(Data shown)
/-- R171, R176, R180: the cycles of a port behind an unanswered one. A cycle started behind one that the agent ended early is
held, whatever the cycle. Where the newest cycle was not ended early, the start of another shows that the earlier ones have been
answered, and it runs on the state in which they have: one answer after the other, each with the reads a POOL_STATUS has left, its
posting, and the held cycles behind it, up to an access that waits at the arbiter; where there is one, no other cycle can have
been started and nothing changes (the model's choice, log entries 4, 6 and 9). A CMD cycle whose result is posted is answered by
a step on an empty queue, the lowest port first (log entry 4), and the held cycles are taken in the same event. The oldest held
cycle is taken on a bus of its own, as the command it is; the cycles behind it stay held if it is itself stretched, and are
taken in turn if not. An ADATA access ended early is served as any other, a read's data are lost, and the held cycles are taken
in the event of its service. -/
def Obligations.EarlyEndedCyclesHoldTheNext : Prop :=
  ∀ (s : State) (p : Port),
    (∀ c : Instr, c.port? = some p → c.wellFormed = true → (s.port p).mode ≠ .down → (s.port p).busy = true →
      ((s.port p).cycleEnded = true → exec c s = .next (s.onPort p (PortState.hold c)))
      ∧ ((s.port p).cycleEnded = false →
          (((s.caughtUp p).port p).busy = false → exec c s = exec c (s.caughtUp p))
          ∧ (((s.caughtUp p).port p).busy = true → exec c s = .next s)))
    ∧ (((s.port p).request ≠ none ∨ (s.port p).busy = false) → s.caughtUp p = s)
    ∧ ((s.port p).request = none → (s.port p).busy = true → s.caughtUp p = (s.answerBus p).caughtUp p)
    ∧ s.answerBus p = takeHeld p (s.port p).cycleEnded (s.port p).held
        (match (s.port p).command with
          | some (.reading done left) =>
            (s.post p 0x60 .ok (done ++ left.map s.poolValue)).onPort p fun r => { r with command := none }
          | some .posted => s.onPort p fun r => { r with command := none }
          | none => s)
    ∧ ((s.port p).request = none → (s.port p).command = some .posted → (s.port p).held = [] →
        s.caughtUp p = s.onPort p fun r => { r with command := none, cycleEnded := false })
    ∧ (s.pending = [] → (s.port p).request = none → (s.port p).command = some .posted →
        (∀ q, q < p → (s.port q).answerable = false) →
        step s = .next (takeHeld p (s.port p).cycleEnded (s.port p).held (s.onPort p fun r => { r with command := none })))
    ∧ (∀ ended : Bool,
        takeHeld p ended [] s = s.setHeld p [] false
        ∧ ∀ (c : Instr) (rest : List Instr), c.port? = some p → c.wellFormed = true → (s.port p).mode ≠ .down →
            (s.port p).request = none → (s.port p).command = none →
            ∃ t, exec c (s.setHeld p [] (ended || !rest.isEmpty)) = .next t
              ∧ takeHeld p ended (c :: rest) s =
                  if (t.port p).stretched = true then t.setHeld p rest ended else takeHeld p ended rest t)
    ∧ ∀ q : AccessRequest, s.choice = some (.port p) → (s.port p).request = some q →
        ∃ t, exec .apertureAccess (s.setHeld p [] false) = .next t
          ∧ exec .apertureAccess s = .next (takeHeld p (s.port p).cycleEnded (s.port p).held
              (if q.kind = .read ∧ ((s.port p).cycleEnded = true ∨ (s.port p).held ≠ []) then
                t.onPort p fun r => { r with answer := .lost }
              else t))

/-! ### The copy engine -/

/-- R99, R103, R104: COPY and FILL. Their checks, in order: BAD_ARG for a length of 0 or above 4096 or a tag above 255, COPY_LIMIT
at four descriptors and records, QUEUE_FULL at eight descriptors; each changes nothing else. An accepted one advances the
port's serial counter, puts a descriptor with the new serial at the tail of the queue, and returns the serial in RES0; an IDLE
engine becomes RUNNING with it ACTIVE and its request waiting; nothing else changes. -/
def Obligations.CopyAndFillAreCheckedAndAccepted : Prop :=
  ∀ (s : State) (p : Port), s.CanCommand p →
    ((255 < (s.arg p 0).toNat ∨ (s.arg p 3).toNat = 0 ∨ 4096 < (s.arg p 3).toNat) →
        exec (.copy p) s = .next (s.post p 0x30 .badArg []) ∧ exec (.fill p) s = .next (s.post p 0x31 .badArg []))
      ∧ ((s.arg p 0).toNat ≤ 255 → 1 ≤ (s.arg p 3).toNat → (s.arg p 3).toNat ≤ 4096 →
          (4 ≤ s.copyCount p →
            exec (.copy p) s = .next (s.post p 0x30 .copyLimit [])
              ∧ exec (.fill p) s = .next (s.post p 0x31 .copyLimit []))
          ∧ (s.copyCount p < 4 → 8 ≤ s.engine.queue.length →
              exec (.copy p) s = .next (s.post p 0x30 .queueFull [])
                ∧ exec (.fill p) s = .next (s.post p 0x31 .queueFull []))
          ∧ (s.copyCount p < 4 → s.engine.queue.length < 8 → s.engine.Lawful →
              ∃ (d : CopyJob → Descriptor) (after : CopyJob → Engine),
                (∀ j, d j = { requester := p, serial := (s.port p).serial + 1, tag := (s.arg p 0).setWidth 8, job := j,
                              dest := s.arg p 2, length := (s.arg p 3).toNat, moved := 0,
                              state := if s.engine.mode = .idle then .active else .queued })
                ∧ (∀ j, after j = { queue := s.engine.queue ++ [d j],
                                    mode := if s.engine.mode = .idle then .running else s.engine.mode,
                                    requesting := decide (s.engine.mode ≠ .paused) })
                ∧ exec (.copy p) s = .next (((s.setEngine (after (.copy (s.arg p 1)))).onPort p fun r =>
                    { r with serial := r.serial + 1 }).post p 0x30 .ok [((s.port p).serial + 1).setWidth 16])
                ∧ exec (.fill p) s = .next (((s.setEngine (after (.fill (s.arg p 1)))).onPort p fun r =>
                    { r with serial := r.serial + 1 }).post p 0x31 .ok [((s.port p).serial + 1).setWidth 16])))

/-- R106, R107, R108, R112: a permitted word move of the head descriptor. The word written, at the memory address of the destination
check, is the pattern or the source word read before it; every other word reads as before. Words moved rises by one; at the
length the descriptor leaves with a DONE record at the tail of its requester's list, and the engine takes its next step with
the rest of the queue (`Engine.settle`, stated by EngineStateChanges). Nothing else changes. -/
def Obligations.WordMovesCopyOneWord : Prop :=
  ∀ (s : State) (d : Descriptor) (rest : List Descriptor) (b : MemAddr) (w : Word), s.MemLaw → s.engine.Lawful →
    s.choice = some .engine → s.engine.queue = d :: rest →
    s.check d.requester (d.dest + BitVec.ofNat 16 d.moved) .write = .permitted b →
    (match d.job with
      | .fill pattern => w = pattern
      | .copy source => ∃ a, s.check d.requester (source + BitVec.ofNat 16 d.moved) .read = .permitted a
          ∧ w = s.mem.read a.toNat) →
    ∃ t, exec .copyWordMove s = .next t ∧ t.position = .port 0
      ∧ (∀ a, t.mem.read a = if a = b.toNat then w else s.mem.read a)
      ∧ (∀ l, t.lock l = s.lock l) ∧ (∀ i, t.window i = s.window i)
      ∧ t.defaultRights = s.defaultRights ∧ t.control = s.control ∧ t.resetAsserted = s.resetAsserted ∧ t.divider = s.divider
      ∧ t.count = s.count ∧ t.pending = s.pending
      ∧ (d.moved + 1 < d.length →
          t.engine = { s.engine with queue := { d with moved := d.moved + 1 } :: rest } ∧ ∀ p, t.port p = s.port p)
      ∧ (d.moved + 1 = d.length →
          t.engine = ({ s.engine with queue := rest } : Engine).settle ∧ s.SameOtherPorts t d.requester
            ∧ t.port d.requester = { s.port d.requester with
                completions := (s.port d.requester).completions ++
                  [{ serial := d.serial, tag := d.tag, status := .done, moved := d.length
                     kind := (match d.job with
                       | .copy _ => .copy
                       | .fill _ => .fill) }] })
(End Data shown)
**Exercise details**:
Please reproduce all of the entries exactly as they stand.

**Answer section**:
/-- R171, R176, R180: the cycles of a port behind an unanswered one. A cycle started behind one that the agent ended early is
held, whatever the cycle. Where the newest cycle was not ended early, the start of another shows that the earlier ones have been
answered, and it runs on the state in which they have: one answer after the other, each with the reads a POOL_STATUS has left, its
posting, and the held cycles behind it, up to an access that waits at the arbiter; where there is one, no other cycle can have
been started and nothing changes (the model's choice, log entries 4, 6 and 9). A CMD cycle whose result is posted is answered by
a step on an empty queue, the lowest port first (log entry 4), and the held cycles are taken in the same event. The oldest held
cycle is taken on a bus of its own, as the command it is; the cycles behind it stay held if it is itself stretched, and are
taken in turn if not. An ADATA access ended early is served as any other, a read's data are lost, and the held cycles are taken
in the event of its service. -/
def Obligations.EarlyEndedCyclesHoldTheNext : Prop :=
  ∀ (s : State) (p : Port),
    (∀ c : Instr, c.port? = some p → c.wellFormed = true → (s.port p).mode ≠ .down → (s.port p).busy = true →
      ((s.port p).cycleEnded = true → exec c s = .next (s.onPort p (PortState.hold c)))
      ∧ ((s.port p).cycleEnded = false →
          (((s.caughtUp p).port p).busy = false → exec c s = exec c (s.caughtUp p))
          ∧ (((s.caughtUp p).port p).busy = true → exec c s = .next s)))
    ∧ (((s.port p).request ≠ none ∨ (s.port p).busy = false) → s.caughtUp p = s)
    ∧ ((s.port p).request = none → (s.port p).busy = true → s.caughtUp p = (s.answerBus p).caughtUp p)
    ∧ s.answerBus p = takeHeld p (s.port p).cycleEnded (s.port p).held
        (match (s.port p).command with
          | some (.reading done left) =>
            (s.post p 0x60 .ok (done ++ left.map s.poolValue)).onPort p fun r => { r with command := none }
          | some .posted => s.onPort p fun r => { r with command := none }
          | none => s)
    ∧ ((s.port p).request = none → (s.port p).command = some .posted → (s.port p).held = [] →
        s.caughtUp p = s.onPort p fun r => { r with command := none, cycleEnded := false })
    ∧ (s.pending = [] → (s.port p).request = none → (s.port p).command = some .posted →
        (∀ q, q < p → (s.port q).answerable = false) →
        step s = .next (takeHeld p (s.port p).cycleEnded (s.port p).held (s.onPort p fun r => { r with command := none })))
    ∧ (∀ ended : Bool,
        takeHeld p ended [] s = s.setHeld p [] false
        ∧ ∀ (c : Instr) (rest : List Instr), c.port? = some p → c.wellFormed = true → (s.port p).mode ≠ .down →
            (s.port p).request = none → (s.port p).command = none →
            ∃ t, exec c (s.setHeld p [] (ended || !rest.isEmpty)) = .next t
              ∧ takeHeld p ended (c :: rest) s =
                  if (t.port p).stretched = true then t.setHeld p rest ended else takeHeld p ended rest t)
    ∧ ∀ q : AccessRequest, s.choice = some (.port p) → (s.port p).request = some q →
        ∃ t, exec .apertureAccess (s.setHeld p [] false) = .next t
          ∧ exec .apertureAccess s = .next (takeHeld p (s.port p).cycleEnded (s.port p).held
              (if q.kind = .read ∧ ((s.port p).cycleEnded = true ∨ (s.port p).held ≠ []) then
                t.onPort p fun r => { r with answer := .lost }
              else t))

/-! ### The copy engine -/

/-- R99, R103, R104: COPY and FILL. Their checks, in order: BAD_ARG for a length of 0 or above 4096 or a tag above 255, COPY_LIMIT
at four descriptors and records, QUEUE_FULL at eight descriptors; each changes nothing else. An accepted one advances the
port's serial counter, puts a descriptor with the new serial at the tail of the queue, and returns the serial in RES0; an IDLE
engine becomes RUNNING with it ACTIVE and its request waiting; nothing else changes. -/
def Obligations.CopyAndFillAreCheckedAndAccepted : Prop :=
  ∀ (s : State) (p : Port), s.CanCommand p →
    ((255 < (s.arg p 0).toNat ∨ (s.arg p 3).toNat = 0 ∨ 4096 < (s.arg p 3).toNat) →
        exec (.copy p) s = .next (s.post p 0x30 .badArg []) ∧ exec (.fill p) s = .next (s.post p 0x31 .badArg []))
      ∧ ((s.arg p 0).toNat ≤ 255 → 1 ≤ (s.arg p 3).toNat → (s.arg p 3).toNat ≤ 4096 →
          (4 ≤ s.copyCount p →
            exec (.copy p) s = .next (s.post p 0x30 .copyLimit [])
              ∧ exec (.fill p) s = .next (s.post p 0x31 .copyLimit []))
          ∧ (s.copyCount p < 4 → 8 ≤ s.engine.queue.length →
              exec (.copy p) s = .next (s.post p 0x30 .queueFull [])
                ∧ exec (.fill p) s = .next (s.post p 0x31 .queueFull []))
          ∧ (s.copyCount p < 4 → s.engine.queue.length < 8 → s.engine.Lawful →
              ∃ (d : CopyJob → Descriptor) (after : CopyJob → Engine),
                (∀ j, d j = { requester := p, serial := (s.port p).serial + 1, tag := (s.arg p 0).setWidth 8, job := j,
                              dest := s.arg p 2, length := (s.arg p 3).toNat, moved := 0,
                              state := if s.engine.mode = .idle then .active else .queued })
                ∧ (∀ j, after j = { queue := s.engine.queue ++ [d j],
                                    mode := if s.engine.mode = .idle then .running else s.engine.mode,
                                    requesting := decide (s.engine.mode ≠ .paused) })
                ∧ exec (.copy p) s = .next (((s.setEngine (after (.copy (s.arg p 1)))).onPort p fun r =>
                    { r with serial := r.serial + 1 }).post p 0x30 .ok [((s.port p).serial + 1).setWidth 16])
                ∧ exec (.fill p) s = .next (((s.setEngine (after (.fill (s.arg p 1)))).onPort p fun r =>
                    { r with serial := r.serial + 1 }).post p 0x31 .ok [((s.port p).serial + 1).setWidth 16])))

/-- R106, R107, R108, R112: a permitted word move of the head descriptor. The word written, at the memory address of the destination
check, is the pattern or the source word read before it; every other word reads as before. Words moved rises by one; at the
length the descriptor leaves with a DONE record at the tail of its requester's list, and the engine takes its next step with
the rest of the queue (`Engine.settle`, stated by EngineStateChanges). Nothing else changes. -/
def Obligations.WordMovesCopyOneWord : Prop :=
  ∀ (s : State) (d : Descriptor) (rest : List Descriptor) (b : MemAddr) (w : Word), s.MemLaw → s.engine.Lawful →
    s.choice = some .engine → s.engine.queue = d :: rest →
    s.check d.requester (d.dest + BitVec.ofNat 16 d.moved) .write = .permitted b →
    (match d.job with
      | .fill pattern => w = pattern
      | .copy source => ∃ a, s.check d.requester (source + BitVec.ofNat 16 d.moved) .read = .permitted a
          ∧ w = s.mem.read a.toNat) →
    ∃ t, exec .copyWordMove s = .next t ∧ t.position = .port 0
      ∧ (∀ a, t.mem.read a = if a = b.toNat then w else s.mem.read a)
      ∧ (∀ l, t.lock l = s.lock l) ∧ (∀ i, t.window i = s.window i)
      ∧ t.defaultRights = s.defaultRights ∧ t.control = s.control ∧ t.resetAsserted = s.resetAsserted ∧ t.divider = s.divider
      ∧ t.count = s.count ∧ t.pending = s.pending
      ∧ (d.moved + 1 < d.length →
          t.engine = { s.engine with queue := { d with moved := d.moved + 1 } :: rest } ∧ ∀ p, t.port p = s.port p)
      ∧ (d.moved + 1 = d.length →
          t.engine = ({ s.engine with queue := rest } : Engine).settle ∧ s.SameOtherPorts t d.requester
            ∧ t.port d.requester = { s.port d.requester with
                completions := (s.port d.requester).completions ++
                  [{ serial := d.serial, tag := d.tag, status := .done, moved := d.length
                     kind := (match d.job with
                       | .copy _ => .copy
                       | .fill _ => .fill) }] })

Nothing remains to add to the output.